Jamaar Taylor

No. 86
- Position: Wide receiver

Personal information
- Born: February 25, 1981 (age 44) Giessen, West Germany
- Listed height: 6 ft 0 in (1.83 m)
- Listed weight: 197 lb (89 kg)

Career information
- High school: Mission (Mission, Texas, U.S.)
- College: Texas A&M
- NFL draft: 2004: 6th round, 168th overall pick

Career history
- New York Giants (2004–2005);

Career NFL statistics
- Receptions: 6
- Receiving yards: 146
- Stats at Pro Football Reference

= Jamaar Taylor =

German gridiron football player (born 1981)

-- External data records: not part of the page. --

@[simp] theorem State.setWindow_pending (w : Fin 6) (x : WindowShadow) : (s.setWindow w x).pending = s.pending := by
  simp [State.setWindow]
@[simp] theorem State.setWindow_now (w : Fin 6) (x : WindowShadow) : (s.setWindow w x).now = s.now := by
  simp [State.setWindow]
@[simp] theorem State.setWindow_freeCount (w : Fin 6) (x : WindowShadow) : (s.setWindow w x).freeCount = s.freeCount := by
  simp [State.setWindow]
@[simp] theorem State.setWindow_mem (w : Fin 6) (x : WindowShadow) : (s.setWindow w x).mem = s.mem := by
  simp [State.setWindow]
@[simp] theorem State.setWindow_resetInput (w : Fin 6) (x : WindowShadow) : (s.setWindow w x).resetInput = s.resetInput := by
  simp [State.setWindow]
@[simp] theorem State.setWindow_store (w : Fin 6) (x : WindowShadow) : (s.setWindow w x).store = s.store := by
  simp [State.setWindow]
@[simp] theorem State.setWindow_coder (w : Fin 6) (x : WindowShadow) : (s.setWindow w x).coder = s.coder := by
  simp [State.setWindow]
@[simp] theorem State.setWindow_scan (w : Fin 6) (x : WindowShadow) : (s.setWindow w x).scan = s.scan := by
  simp [State.setWindow]
@[simp] theorem State.setWindow_print (w : Fin 6) (x : WindowShadow) : (s.setWindow w x).print = s.print := by
  simp [State.setWindow]
@[simp] theorem State.setWindow_streams (w : Fin 6) (x : WindowShadow) : (s.setWindow w x).streams = s.streams := by
  simp [State.setWindow]
@[simp] theorem State.setWindow_dispatch (w : Fin 6) (x : WindowShadow) : (s.setWindow w x).dispatch = s.dispatch := by
  simp [State.setWindow]
@[simp] theorem State.setWindow_lines (w : Fin 6) (x : WindowShadow) : (s.setWindow w x).lines = s.lines := by
  simp [State.setWindow]
@[simp] theorem State.setWindow_charge (w : Fin 6) (x : WindowShadow) : (s.setWindow w x).charge = s.charge := by
  simp [State.setWindow]
@[simp] theorem State.setWindow_path (w : Fin 6) (x : WindowShadow) :
    (s.setWindow w x).path = { s.path with windows := s.path.windows.set w x } := by simp [State.setWindow]
@[simp] theorem State.setWindow_ctl_engine (w : Fin 6) (x : WindowShadow) : (s.setWindow w x).ctl.engine = s.ctl.engine := by
  simp [State.setWindow]
@[simp] theorem State.setWindow_ctl_teardown (w : Fin 6) (x : WindowShadow) : (s.setWindow w x).ctl.teardown = s.ctl.teardown := by
  simp [State.setWindow]
@[simp] theorem State.setWindow_ctl_head (w : Fin 6) (x : WindowShadow) : (s.setWindow w x).ctl.head = s.ctl.head := by
  simp [State.setWindow]
@[simp] theorem State.setWindow_ctl_takenTail (w : Fin 6) (x : WindowShadow) : (s.setWindow w x).ctl.takenTail = s.ctl.takenTail := by
  simp [State.setWindow]
@[simp] theorem State.setWindow_ctl_ring (w : Fin 6) (x : WindowShadow) : (s.setWindow w x).ctl.ring = s.ctl.ring := by
  simp [State.setWindow]
@[simp] theorem State.setWindow_ctl_inProgress (w : Fin 6) (x : WindowShadow) : (s.setWindow w x).ctl.inProgress = s.ctl.inProgress := by
  simp [State.setWindow]
@[simp] theorem State.setWindow_ctl_ringErrors (w : Fin 6) (x : WindowShadow) : (s.setWindow w x).ctl.ringErrors = s.ctl.ringErrors := by
  simp [State.setWindow]
@[simp] theorem State.setWindow_ctl_notices (w : Fin 6) (x : WindowShadow) : (s.setWindow w x).ctl.notices = s.ctl.notices := by
  simp [State.setWindow]
@[simp] theorem State.setWindow_ctl_mask (w : Fin 6) (x : WindowShadow) : (s.setWindow w x).ctl.mask = s.ctl.mask := by
  simp [State.setWindow]
@[simp] theorem State.setWindow_ctl_lastResult (w : Fin 6) (x : WindowShadow) : (s.setWindow w x).ctl.lastResult = s.ctl.lastResult := by
  simp [State.setWindow]
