-- ==== Sys2Proof/Tests/Slice0.lean ====
section
/-! SUPPORT. Tests: terms the well-formedness check refuses; for every statement that has hypotheses, a state and operands
that meet them, each clause at a boundary of its range (`test_premises_…`); and one small run of each command (`test_runs_…`). -/

open Sys2Proof Sys2Proof.Machine

namespace Sys2Proof.Tests

set_option Elab.async false

/-! ## Small states -/

/-- RUNNING: the control region at 0, a store of 64 blocks at 4 MiB, the log at 5 MiB, an empty mirror write queue. -/
def running : State :=
  { State.reset with
    ctl := { State.reset.ctl with engine := .running, queue := [] },
    store := { State.reset.store with base := 0x400000, blockCount := 64, logBase := 0x500000, freeList := List.range 64 } }

/-- Reset teardown is present. -/
def inTeardown : State := { running with ctl := { running.ctl with teardown := some .storeWork } }

/-- The state a command leads to. -/
def after (c : Instr) (s : State) : State :=
  match exec c s with
  | .next t => t
  | _ => s

/-- The result code and data of a ring command. -/
def resultOf (c : Instr) (s : State) : Option CommandResult := (after c s).ctl.lastResult

/-- Nothing but a result code. -/
def answers (code : ResultCode) : Option CommandResult := some ⟨code, []⟩

/-- A request has the memory port. -/
def onPort (q : Requester) (kind : PortKind) (addr : Nat) (bytes : List Byte) (s : State) : State :=
  { s with path := { s.path with port := some ⟨q, kind, addr, bytes⟩ } }

/-- A window of 256 bytes at 8 MiB. -/
def withWindow (w : Fin 6) (s : State) : State :=
  s.setWindow w { WindowShadow.powerOn with active := ⟨0x800000, 1⟩, status := .active }

/-- An access is held on a window. -/
def withHeld (a : HostAccess) (w : Fin 6) (why : HoldReason) (s : State) : State :=
  { s with path := { s.path with held := some { access := a, window := some w, reason := why, start := 0, limit := 40 } } }

/-- A job is on the engine. -/
def withJob (i : StreamId) (kind : JobKind) (s : State) : State :=
  (({ s with coder := { s.coder with engine := some ⟨i, kind, true⟩ } } : State).setCtx i
    { LineContext.powerOn with
      isOpen := true, reference := List.replicate 1536 false, job := .running kind })

/-- A requester's request is the next that the free port takes, with another behind it. -/
def asks (q : Requester) (s : State) : State := { s with path := { s.path with requests := [q, .print], port := none } }

/-- The mirror write queue holds an entry before the counters. -/
def queued (e : QueueEntry) (s : State) : State := { s with ctl := { s.ctl with queue := [e, .record .counters] } }

/-- Reset teardown waits for some requests. -/
def rewriting (left : Nat) (s : State) : State := { s with ctl := { s.ctl with teardown := some (.rewriting left) } }

/-- The mirror write queue is empty. -/
def drained (s : State) : State := { s with ctl := { s.ctl with queue := [] } }

/-- A writer's store write that is queued. -/
def issued (w : Writer) (q : StoreWrite) (s : State) : State :=
  { s with path := { s.path with requests := [w.requester], storeWrites := s.path.storeWrites.set w.index (some q) } }

/-- A write of bytes into the window of `withWindow`, and a read of it. -/
def windowWrite (size : AccessSize) (data : BitVec 32) : HostWrite := ⟨0x800000, size, data⟩
def windowRead (size : AccessSize) : HostRead := ⟨0x800000, size⟩

/-- An outgoing document that still builds, one that does not, and one that is COMPLETE. -/
def building : DocRecord := { DocRecord.empty with inUse := true, building := true }
def built : DocRecord := { DocRecord.empty with inUse := true }
def completed : DocRecord := { DocRecord.empty with inUse := true, complete := true, dests := [3] }

/-- A destination of document 0. -/
def dest (x : DestState) : DestRecord := { DestRecord.empty with inUse := true, number := [.digit 5], state := x }

/-- A CLOSED page of document 0 with one line, in block 0; and one being written. -/
def closedPage : PageRecord :=
  { PageRecord.empty with state := .closed, position := 1, lineCount := 1, byteCount := 4, chain := [0], check := 0x1234 }
def writtenPage : PageRecord := { closedPage with state := .writing, byteCount := 1020 }

/-- The scan stream's page 0 being written in document 0; line 0's likewise. -/
def scanWrites (s : State) : State :=
  ((s.setPage 0 writtenPage).setPageList 0 [0]).setSlot .scan ⟨some ⟨0, [], 0xFFFF⟩, none, none⟩
def lineWrites (s : State) : State :=
  ((s.setPage 0 { writtenPage with writer := .line 0 }).setPageList 0 [0]).setSlot (.line 0) ⟨some ⟨0, [], 0xFFFF⟩, none, none⟩

/-- The scan and print streams in a state. -/
def scanIn (x : ScanState) : ScanStream := { ScanStream.powerOn with state := x }
def printIn (x : PrintState) : PrintStream := { PrintStream.powerOn with state := x, copy := 1, position := 1 }

/-- Line stream 0 open for sending page 0, and for receiving. -/
def sending (x : LineStreamState) : LineStream :=
  { LineStream.powerOn with direction := .send, state := x, takesRepeat := true, check := some 0xFFFF }
def receiving : LineStream := { LineStream.powerOn with direction := .receive, state := .open, callDoc := some 0 }

/-- A line in a state, with a direction setting. -/
def line (x : LineState) (d : LineDirection) : LineUnit :=
  { LineUnit.powerOn with
    record := { LineRecord.powerOn with
      state := x, disabledReason := .none, active := { LineSettings.powerOn with direction := d } } }

/-- A line with an outgoing call to destination 3. -/
def calling (x : LineState) : LineUnit :=
  { line x .both with record := { (line x .both).record with callDirection := .out, destination := some 3 } }

/-- An outgoing call's context on account 1. -/
def context : CallContext :=
  { account := 1, incoming := false, destination := none, document := none, number := [.digit 5], cls := 1, band := 0,
    method := .meter, phase := .charging, seizeTime := ⟨0, 0⟩, clockWasSet := false, answerTime := none, answeredAt := none,
    units := 0, qualified := 0, rejected := 0, pagesConfirmed := 0, unitTimer := none, graceTimer := none }

/-- A charge record of the context's account. -/
def record : ChargeRecord :=
  { index := 0, line := 0, incoming := false, account := 1, code := 0, document := none, number := [.digit 5], band := 0,
    method := .meter, seizeTime := ⟨0, 0⟩, endTime := ⟨0, 0⟩, answerTime := none, timeValid := false, seconds := 0,
    units := 0, cause := .normal, pagesConfirmed := 0, rejected := 0 }
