-- ==== Sys2Proof/Machine/Release.lean ====
section
/-! DEFINITION. The commands that clients issue from inside their callbacks: DVR_RELEASE,
TS_RELEASE_PES and ENG_SET_WATCHDOG (spec/43_dv_receive.md R211, spec/45_ts_demux.md R289,
spec/42_buffer_engine.md R174). -/

namespace Sys2Proof.Machine

/-- The pseudocode of DVR_RELEASE (R211). -/
def dvrReleaseBody (e : Nat) : M (Option Status) := do
  let s ← getState
  let f := s.arg0.toNat
  let d := s.dvr e
  if d.frames.length ≤ f then answer .badArgument
  else if (d.frame f).state ≠ .dispatched ∨ (d.frame f).refCount = 0 then answer .badArgument
  else do
    modDvr e (·.release f)
    answer .success

/-- The pseudocode of TS_RELEASE_PES (R289). -/
def tsReleasePesBody (e : Nat) : M (Option Status) := do
  let s ← getState
  let id := s.arg0.toNat
  let t := s.ts e
  if t.nextPesId ≤ id then answer .badArgument
  else if (t.buf id).state ≠ .delivered then answer .badArgument
  else do
    modTs e (·.releaseBuf id)
    answer .success

/-- WATCHDOG after an accepted ENG_SET_WATCHDOG (R174). -/
def Eng.setWatchdog (g : Eng) (register : Bool) : Eng :=
  if register then
    { g with wdRegistered := true, wdArmed := g.wdArmed || (g.running && g.kind.isReceive) }
  else { g with wdRegistered := false, wdArmed := false }

/-- The pseudocode of ENG_SET_WATCHDOG (R174). -/
def engSetWatchdogBody (e : Nat) : M (Option Status) := do
  let s ← getState
  if 1 < s.arg0.toNat then answer .badArgument
  else do
    modEng e (·.setWatchdog (s.arg0 == 1))
    answer .success

/-- DVR_RELEASE (R211). -/
def execDvrRelease (e : Nat) (s : State) : Host.Outcome State Fault Refusal :=
  asCommand (.dvrRelease e) (dvrReleaseBody e) s

/-- TS_RELEASE_PES (R289). -/
def execTsReleasePes (e : Nat) (s : State) : Host.Outcome State Fault Refusal :=
  asCommand (.tsReleasePes e) (tsReleasePesBody e) s

/-- ENG_SET_WATCHDOG (R174). -/
def execEngSetWatchdog (e : Nat) (s : State) : Host.Outcome State Fault Refusal :=
  asCommand (.engSetWatchdog e) (engSetWatchdogBody e) s

end Sys2Proof.Machine
end

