-- ==== Sys2Proof/Certificates/Slice0/Obligations.lean ====
section
/-! DEFINITION. The statements for the provers. Each docstring names the rule of spec/ it formalises.
Where a statement says what becomes of the model's own fields, that is the model's choice: `tape` and
`drawn` (log 2), `agenda` (log 3), `faultInfo` (log 8), `regions` (log 10), `out` (log 14), `cmd`
(log 21), the order of a drain (log 26). -/

open Sys2Proof Sys2Proof.Machine

/-! ### Encoding and the decode order -/

/-- Words written out from the opcode map and the formats of `imm` decode to the instruction they stand
for, one or more for each unit (30_encoding.md R86 to R88). -/
def Obligations.WrittenWordsDecode : Prop :=
  decode 0x01010000#32 0 = .ok .isCip ∧
  decode 0x01030000#32 0 = .ok .buildCip ∧
  decode 0x02020000#32 0 = .ok .ctDelta ∧
  decode 0x03020001#32 0 = .ok (.engStart 1) ∧
  decode 0x03100002#32 7 = .ok (.evSegment 2 7) ∧
  decode 0x03150000#32 0 = .ok (.evPollTimeout 0) ∧
  decode 0x04020003#32 0 = .ok (.dvrRelease 3) ∧
  decode 0x05010000#32 0 = .ok (.dvtCycle 0) ∧
  decode 0x06030004#32 0 = .ok (.tsReleasePes 4) ∧
  decode 0x07020005#32 0 = .ok (.utxCycle 5) ∧
  decode 0x0F01300B#32 0 = .ok (.csrRead 3 0 0x0B) ∧
  decode 0x0F026101#32 0 = .ok (.csrWrite 6 1 1)

/-- Decode and encode agree on every well-formed instruction (30_encoding.md R86 to R88). -/
def Obligations.DecodeOfEncode : Prop :=
  ∀ i : Instr, i.wellFormed = true → decodeWords (encode i) = .ok i

/-- A word stands for at most one instruction, which is well formed and is encoded by that word alone
(30_encoding.md R86 to R88). -/
def Obligations.WordHasOneMeaning : Prop :=
  ∀ (w : Word) (a : Half) (i : Instr), decode w a = .ok i →
    i.wellFormed = true ∧ encodeWord i = w ∧
    (∀ j : Instr, j.wellFormed = true → encodeWord j = w → j.carried = i.carried → j = i)

/-- 30_encoding.md R90: a word that is no command's, written to CMD, changes STATUS only (CMD itself is
write-only and keeps the word, log 21); an event encoding there is no command's; an index beyond E_INST
gives BadArgument and no other effect; the reserved units hold no command. -/
def Obligations.IllegalCommandWords : Prop :=
  (∀ (s s' : State) (w : Word),
    s.nextAction = (.host (.write .cmd w), s') → s'.halted = false → s'.holding = false →
    (∀ i : Instr, i.wellFormed = true → i.isEvent = false → encodeWord i ≠ w) →
    step s = .next { s' with cmd := w, status := 0x07 }) ∧
  (∀ (i : Instr) (e : Nat) (s : State),
    namedInstance i = some e → i.isEvent = false → s.inst.length ≤ e → s.halted = false →
    exec i s = .next { s with status := 0x06 }) ∧
  (∀ i : Instr, unitField (encodeWord i) ∉
    [0x00#8, 0x08, 0x09, 0x0A, 0x0B, 0x0C, 0x0D, 0x0E] ∧ unitField (encodeWord i) < 0x10)

/-- 60_exceptions.md R320: the order of the checks on a word written to CMD. -/
def Obligations.DecodeOrder : Prop :=
  ∀ (s s' : State) (w : Word),
    s.nextAction = (.host (.write .cmd w), s') → s'.holding = false →
    (s'.halted = true → step s = .next s') ∧
    (s'.halted = false →
      (∀ r, decodeCommand w = .error r → step s = .next { s' with cmd := w, status := 0x07 }) ∧
      (∀ i, decodeCommand w = .ok i →
        (s'.hasInstance i = false → step s = .next { s' with cmd := w, status := 0x06 }) ∧
        (s'.hasInstance i = true → 0 < s'.inCallback → nestable i = false →
          step s = .next { s' with
            cmd := w, halted := true, faults := s'.faults ||| 0x20
            faultInfo := some (.reentrant w) })))

/-- 60_exceptions.md R319: inside a callback every command but the ten listed raises FAULT_REENTRANT; a
listed one makes no callback. And R318: a callback is entered, its client does what it does, each command
that it writes being the command that runs (`State.called`), and the step goes on with its answer; a raise
inside the callback ends the step there (R315), and so does a reset (70_reset_and_hazards.md R341). -/
def Obligations.NestedCommands : Prop :=
  (∀ (i : Instr) (s : State),
    i.isEvent = false → s.halted = false → 0 < s.inCallback → s.hasInstance i = true →
    let allowed := i = .isCip ∨ i = .parseCip ∨ i = .buildCip ∨ i = .ctAdd ∨ i = .ctDelta ∨
      i = .ctIndex ∨ (∃ u e x, i = .csrRead u e x) ∨ (∃ e, i = .dvrRelease e) ∨
      (∃ e, i = .tsReleasePes e) ∨ (∃ e, i = .engSetWatchdog e)
    (allowed →
      ∃ t, exec i s = .next t ∧ t.inCallback = s.inCallback ∧ t.out = s.out ∧ t.drawn = s.drawn) ∧
    (¬ allowed →
      exec i s = .next { s with
        halted := true, faults := s.faults ||| 0x20
        faultInfo := some (.reentrant (encodeWord i)) })) ∧
  (∀ (o : Out) (s : State) (d : Draw) (rest : List Draw), s.tape = d :: rest → s.halted = false →
    let ran := s.called o d rest
    (ran.halted = true → callback o s = .error .fault ran) ∧
    (ran.halted = false → d.reset = false →
      callback o s = .ok d { ran with inCallback := s.inCallback }) ∧
    (ran.halted = false → d.reset = true → callback o s = .error .reset ran))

Henry Jamaar Taylor (born February 25, 1981) is a former American football wide receiver for the New York Giants of the National Football League (NFL). The Giants selected Taylor in the sixth round of the 2004 NFL draft (168th overall) out of Texas A&M. Jamaar was a promising prospect until he suffered a knee injury in college that drastically hurt his draft status. Some experts considered him a second round pick before his injury. During his rookie season, Jamaar had a 100-yard game against the Philadelphia Eagles where he played against fellow Mission High School alumni Koy Detmer who is now the head coach there. On the year he caught four passes for 146 yards. Jamaar spent most of his time in the NFL on the injured reserve list, but showed some promise during the preseason and his 100-yard game against the Eagles. Ultimately his knee problems lingered and cut his career short as his retirement was announced on June 2, 2006. During a game against the Minnesota Vikings, Taylor was pushed into the sidelines on a punt and crashed into Vikings head coach Mike Tice. Tice needed knee surgery as a result of the collision which he had after the conclusion of the season.

==Early life==
Taylor attended Mission High School (Mission, Texas) and was a letterman in football. In football, he was a three-year letterman, twice named the teams' Most Valuable Player, and as a senior, was an All-State selection.